In 1972, Cabral began to form a People's Assembly in preparation for the independence of Guinea-Bissau, but disgruntled former PAIGC rival Inocêncio Kani, together with another member of PAIGC, shot and killed him. The possible plan was to arrest Amílcar Cabral (possibly to judge him summarily, later), but facing the peaceful resistance of Cabral, they immediately consummated the murder. According to some theories, it has been alleged the possible participation of Portuguese secret service agents, whose alleged plan, which eventually went awry, would be to influence Cabral`s rivals through possible agents operating within the PAIGC, and arrest Cabral and place him under the custody of Portuguese authorities. The assassination took place on 20 January 1973 in Conakry, Guinea. About one hundred officers and guerrilla soldiers of the PAIGC, accused of involvement in the conspiracy that resulted in the murder of Amílcar Cabral and the attempt to seize power in the movement, were summarily executed. His half-brother, Luís Cabral, became the leader of the Guinea-Bissau branch of the party and would eventually become President of Guinea-Bissau.
Cabral quotes
1. Always bear in mind that the people are not fighting for ideas, for the things in anyone’s head. They are fighting to win material benefits, to live better and in peace, to see their lives go forward, to guarantee the future of their children...
2. The colonists usually say that it was they who brought us into history: today we show that this is not so.
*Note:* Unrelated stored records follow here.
-- ==== Sys2Proof/Syntax.lean ====
section
/-! DEFINITION. The operand records of the slot formats (04_core_encoding.md R87 to R97) and the ONE
inductive of everything the machine does: a constructor for every row of spec/opcode_table.json, the
232 slot instructions first and then the 111 events, each an indivisible step of the machine. -/

namespace Sys2Proof

/-- The eight slots of a bundle (R82): slot 0 is S, then V0, V1, M, C0, C1, X, B. -/
inductive Slot where
  | s | v0 | v1 | m | c0 | c1 | x | b
deriving DecidableEq, Repr

/-- The seven opcode maps (R98): V0 and V1 share one. -/
inductive OpMap where
  | s | v | m | c0 | c1 | x | b
deriving DecidableEq, Repr

/-- Format with a guard alone (form BN of R97; MSWAP of R93). -/
structure FmtG where
  gn : Bool
  g : BitVec 4
deriving DecidableEq, Repr

/-- Format R (R87). -/
structure FmtR where
  gn : Bool
  g : BitVec 4
  d : BitVec 6
  a : BitVec 6
  b : BitVec 6
  la : Bool
  lb : Bool
  x : Bool
deriving DecidableEq, Repr

/-- Format R with one source: CLZ, POPC, MOV (R116: B = 0, X = 0). -/
structure FmtRA where
  gn : Bool
  g : BitVec 4
  d : BitVec 6
  a : BitVec 6
  la : Bool
deriving DecidableEq, Repr

/-- Format P (R88). -/
structure FmtP where
  g : BitVec 3
  p1 : BitVec 4
  p2 : BitVec 4
  ct : BitVec 3
  a : BitVec 6
  b : BitVec 6
deriving DecidableEq, Repr

/-- MFC (R116): a destination and a selector. -/
structure FmtMfc where
  gn : Bool
  g : BitVec 4
  d : BitVec 6
  sel : BitVec 6
deriving DecidableEq, Repr

/-- MTC (R116): a selector and a source. -/
structure FmtMtc where
  gn : Bool
  g : BitVec 4
  sel : BitVec 6
  a : BitVec 6
  la : Bool
deriving DecidableEq, Repr

/-- A guard and a destination: MFP (R116) and the status forms of C1 (R95). -/
structure FmtD where
  gn : Bool
  g : BitVec 4
  d : BitVec 6
deriving DecidableEq, Repr

/-- MTP (R116): values in A, mask in B. -/
structure FmtMtp where
  gn : Bool
  g : BitVec 4
  a : BitVec 6
  b : BitVec 6
  la : Bool
  lb : Bool
  x : Bool
deriving DecidableEq, Repr

/-- MFB (R116): a destination and a base number. -/
structure FmtMfb where
  gn : Bool
  g : BitVec 4
  d : BitVec 6
  n : BitVec 3
deriving DecidableEq, Repr

/-- MTB (R116): a base number and a source. -/
structure FmtMtb where
  gn : Bool
  g : BitVec 4
  n : BitVec 3
  a : BitVec 6
  la : Bool
deriving DecidableEq, Repr

/-- MFQ (R116): a destination, a ring number and a word index. -/
structure FmtMfq where
  gn : Bool
  g : BitVec 4
  d : BitVec 6
  n : BitVec 3
  w : BitVec 2
deriving DecidableEq, Repr

/-- MTQ (R116): a ring number, a source and a word index. -/
structure FmtMtq where
  gn : Bool
  g : BitVec 4
  n : BitVec 3
  a : BitVec 6
  w : BitVec 2
  la : Bool
deriving DecidableEq, Repr

/-- MFTASK (R116): a destination and a bank 0 register number. -/
structure FmtMftask where
  gn : Bool
  g : BitVec 4
  d : BitVec 6
  n : BitVec 6
deriving DecidableEq, Repr

/-- MTTASK (R116): a bank 0 register number and a source. -/
structure FmtMttask where
  gn : Bool
  g : BitVec 4
  n : BitVec 6
  a : BitVec 6
  la : Bool
deriving DecidableEq, Repr

/-- TRAPI (R116, R121): the cause argument. -/
structure FmtTrapi where
  gn : Bool
  g : BitVec 4
  arg : BitVec 5
deriving DecidableEq, Repr

/-- Form BJ (R97). -/
structure FmtBJ where
  gn : Bool
  g : BitVec 4
  off : BitVec 21
deriving DecidableEq, Repr

/-- Form BX (R97). -/
structure FmtBX where
  gn : Bool
  g : BitVec 4
  a : BitVec 6
deriving DecidableEq, Repr

/-- Form BL (R97): LOOP. -/
structure FmtLoop where
  gn : Bool
  g : BitVec 4
  a : BitVec 6
  nst : BitVec 3
  div : Bool
  len : BitVec 8
deriving DecidableEq, Repr

/-- Form BI (R97): LINC. -/
structure FmtLinc where
  gn : Bool
  g : BitVec 4
  d : BitVec 6
  k : Bool
  inc : BitVec 14
deriving DecidableEq, Repr

/-- Form BR (R97): ROT. -/
structure FmtRot where
  gn : Bool
  g : BitVec 4
  brb : Bool
  prb : Bool
deriving DecidableEq, Repr

/-- Form BB (R97): a named barrier. -/
structure FmtBB where
  gn : Bool
  g : BitVec 4
  bar : BitVec 5
deriving DecidableEq, Repr

/-- Form BP with RG = 0 (R97, R245). -/
structure FmtPhase where
  gn : Bool
  g : BitVec 4
  body : BitVec 20
deriving DecidableEq, Repr

/-- Form BP with RG = 1 (R97, R245). -/
structure FmtPhaseRg where
  gn : Bool
  g : BitVec 4
  a : BitVec 6
deriving DecidableEq, Repr

/-- Format VR with X fixed by the opcode row (R89, R101). -/
structure FmtVR where
  gs : BitVec 5
  d : BitVec 6
  a : BitVec 6
  b : BitVec 6
  la : Bool
  lb : Bool
deriving DecidableEq, Repr

/-- Format VR with the saturation bit X (R101). -/
structure FmtVRX where
  gs : BitVec 5
  d : BitVec 6
  a : BitVec 6
  b : BitVec 6
  la : Bool
  lb : Bool
  x : Bool
deriving DecidableEq, Repr

/-- Format VR with one source and B a sub-function or zero (R102, R146). -/
structure FmtVRA where
  gs : BitVec 5
  d : BitVec 6
  a : BitVec 6
  la : Bool
deriving DecidableEq, Repr

/-- VSEL (R146): the predicate number in B[2:0]. -/
structure FmtVSel where
  gs : BitVec 5
  d : BitVec 6
  a : BitVec 6
  n : BitVec 3
  la : Bool
deriving DecidableEq, Repr

/-- VFLG (R149): the clear mask in A[4:0]. -/
structure FmtVFlg where
  gs : BitVec 5
  d : BitVec 6
  mask : BitVec 5
deriving DecidableEq, Repr

/-- Format VC (R91). -/
structure FmtVC where
  df : BitVec 5
  sf : BitVec 5
  mode : BitVec 3
  d : BitVec 6
  a : BitVec 6
  la : Bool
deriving DecidableEq, Repr

/-- VBMAX in format VQ (R91, R154). -/
structure FmtVBMax where
  bt : BitVec 3
  d : BitVec 6
  a : BitVec 6
  la : Bool
deriving DecidableEq, Repr

/-- VBCVT in format VQ (R91, R155). -/
structure FmtVBCvt where
  bt : BitVec 3
  mode : BitVec 3
  d : BitVec 6
  a : BitVec 6
  b : BitVec 6
  la : Bool
  lb : Bool
deriving DecidableEq, Repr

/-- VQDUAL in format VQ (R91, R158): B4 types only, so BT has two free bits. -/
structure FmtVQDual where
  bt : BitVec 2
  mode : BitVec 3
  d : BitVec 6
  a : BitVec 6
  la : Bool
deriving DecidableEq, Repr

/-- VDQ in format VQ (R91, R157). -/
structure FmtVDq where
  bt : BitVec 3
  d : BitVec 6
  a : BitVec 6
  b : BitVec 6
  la : Bool
  lb : Bool
deriving DecidableEq, Repr

/-- VSTR in format VS (R91, R159). -/
structure FmtVStr where
  w : BitVec 2
  idx : BitVec 12
  v : BitVec 6
deriving DecidableEq, Repr

/-- VSTW in format VS (R91, R159). -/
structure FmtVStw where
  w : BitVec 2
  idx : BitVec 12
  v : BitVec 6
  la : Bool
deriving DecidableEq, Repr

/-- Format VP (R90). -/
structure FmtVP where
  g : BitVec 3
  ty : BitVec 2
  p1 : BitVec 3
  p2 : BitVec 3
  ct : BitVec 3
  a : BitVec 6
  b : BitVec 6
deriving DecidableEq, Repr

/-- MLDW in format M (R93). -/
structure FmtMldw where
  gn : Bool
  g : BitVec 4
  q : BitVec 3
deriving DecidableEq, Repr

/-- MLDWB in format M (R93). -/
structure FmtMldwb where
  gn : Bool
  g : BitVec 4
  vsel : BitVec 3
  tile : BitVec 9
deriving DecidableEq, Repr

/-- MSTREAM, MSTREAMB in format M (R93): n is the vector count less one. -/
structure FmtMstream where
  gn : Bool
  g : BitVec 4
  t : BitVec 5
  q : BitVec 3
  md : BitVec 3
  n : BitVec 8
deriving DecidableEq, Repr

/-- MCLR in format M (R93). -/
structure FmtMclr where
  gn : Bool
  g : BitVec 4
  t : BitVec 5
deriving DecidableEq, Repr

/-- MSETP in format M (R93). -/
structure FmtMsetp where
  gn : Bool
  g : BitVec 4
  t : BitVec 5
  p : BitVec 8
  rsc : Bool
deriving DecidableEq, Repr

/-- MDRAIN in format M (R93). -/
structure FmtMdrain where
  gn : Bool
  g : BitVec 4
  t : BitVec 5
  q : BitVec 3
  mode : BitVec 3
  blk : BitVec 3
  all : Bool
  clr : Bool
deriving DecidableEq, Repr

/-- MFLG in format M (R93). -/
structure FmtMflg where
  gn : Bool
  g : BitVec 4
  t : BitVec 5
  d : BitVec 6
deriving DecidableEq, Repr

/-- MCLRF in format M (R93): the flags NAN, INX, OVF from bit 2 down to bit 0. -/
structure FmtMclrf where
  gn : Bool
  g : BitVec 4
  t : BitVec 5
  f : BitVec 3
deriving DecidableEq, Repr

/-- Format C0 with an immediate offset (R94, XR = 0). -/
structure FmtC0 where
  gn : Bool
  g : BitVec 4
  d : BitVec 6
  bq : BitVec 3
  off : BitVec 11
deriving DecidableEq, Repr

/-- Format C0 with a register offset (R94, XR = 1). -/
structure FmtC0R where
  gn : Bool
  g : BitVec 4
  d : BitVec 6
  bq : BitVec 3
  a : BitVec 6
deriving DecidableEq, Repr

/-- Ring forms of format C0 (R94, R184). -/
structure FmtC0Q where
  gn : Bool
  g : BitVec 4
  d : BitVec 6
  q : BitVec 3
  adv : Bool
  off : BitVec 11
deriving DecidableEq, Repr

/-- Format C1 (R95) with one operand register and no destination. -/
structure FmtGA where
  gn : Bool
  g : BitVec 4
  a : BitVec 6
deriving DecidableEq, Repr

/-- Format C1 (R95) with a destination and one operand register. -/
structure FmtDA where
  gn : Bool
  g : BitVec 4
  d : BitVec 6
  a : BitVec 6
deriving DecidableEq, Repr

/-- Format C1 (R95) with a destination and two operand registers. -/
structure FmtDAB where
  gn : Bool
  g : BitVec 4
  d : BitVec 6
  a : BitVec 6
  b : BitVec 6
deriving DecidableEq, Repr

/-- Format X (R96) of the send and receive forms. -/
structure FmtX where
  gn : Bool
  g : BitVec 4
  v : BitVec 6
  un : Bool
  port : BitVec 3
  fl : BitVec 3
  nf : BitVec 3
deriving DecidableEq, Repr

/-- XFWD in format X (R96, R254). -/
structure FmtXFwd where
  gn : Bool
  g : BitVec 4
  port : BitVec 3
  nf : BitVec 3
  port2 : BitVec 3
deriving DecidableEq, Repr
They made us leave history, our history, to follow them, right at the back, to follow the progress of their history.
3. The struggle for national liberation does not end when we raise flags or sing national anthems.
4. We are fighting so that insults may no longer rule our countries, martyred and scorned for centuries, so that our peoples may never more be exploited by imperialists, not only by people with white skin, because we do not confuse exploitation or exploiters with the color of men's skins; we do not want any exploitation in our countries, not even by black people.
5. We are not going to eliminate imperialism by shouting insults at it.
6. One of the most serious errors, if not the most serious error, committed by colonial powers in Africa, may have been to ignore or underestimate the cultural strength of African peoples.
7. We are for African unity, on a regional or continental scale, in-as-far as it is necessary for the progress of the African peoples, and in order to guarantee their security and the continuity of this progress.
8. Neocolonialism is at work on two fronts – in Europe as well as in the underdeveloped countries. Its current framework in the underdeveloped countries is the policy of aid, and one of the essential aims of this policy is to create a false bourgeoisie to put brakes on the revolution and to enlarge the possibilities of the petty bourgeoisie as a neutraliser of the revolution.